About this task: Please reproduce the data below exactly, from the first line through the line containing "access code and", and leave every later line out.

Dataset records:
================

-- ==== Sys2Proof/Machine/OdTable.lean ====
section
/-! DEFINITION. The object dictionary's table: a key for every entry and one row per entry with its type (R461), access code and
origin mask (R5), default and range, as the tables of R56, R95, R128, R175, R224, R296, R328, R404, R434, R478, R530, R560, R589 and R590 give them. -/

namespace Sys2Proof.Machine

/-- The types of R461. -/
inductive OdType where
  | bool | u8 | u16 | u32 | u64 | i8 | i16 | i32 | i64 | f32 | f64 | str | domain
  deriving DecidableEq, Repr

/-- The access codes of R5. -/
inductive OdAccess where
  | ro | rw | wo | rwl
  deriving DecidableEq, Repr

/-- The fixed part of an entry's range; a rule that names other entries is checked beside it (R462 step 7). -/
inductive OdRange where
  | full
  | span (lo hi : Nat)
  | mult (lo hi m : Nat)
  | oneOf (l : List Nat)
  | pow2 (lo hi : Nat) (zero : Bool)
  | zeroOr (lo hi : Nat)
  | aligned (m : Nat)
  | iou
  deriving DecidableEq, Repr

/-- One entry, or an array of entries: `count` indices from `index`, `subs` subindices from `sub`. -/
structure OdRow where
  index : Nat
  count : Nat
  sub : Nat
  subs : Nat
  type : OdType
  access : OdAccess
  host : Bool
  caravan : Bool
  internal : Bool
  default : Nat
  range : OdRange
  deriving DecidableEq, Repr

/-- The key of entry index:sub. -/
abbrev odKey (index sub : Nat) : Nat := index * 256 + sub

================

Written answer:
-- ==== Sys2Proof/Machine/OdTable.lean ====
section
/-! DEFINITION. The object dictionary's table: a key for every entry and one row per entry with its type (R461), access code and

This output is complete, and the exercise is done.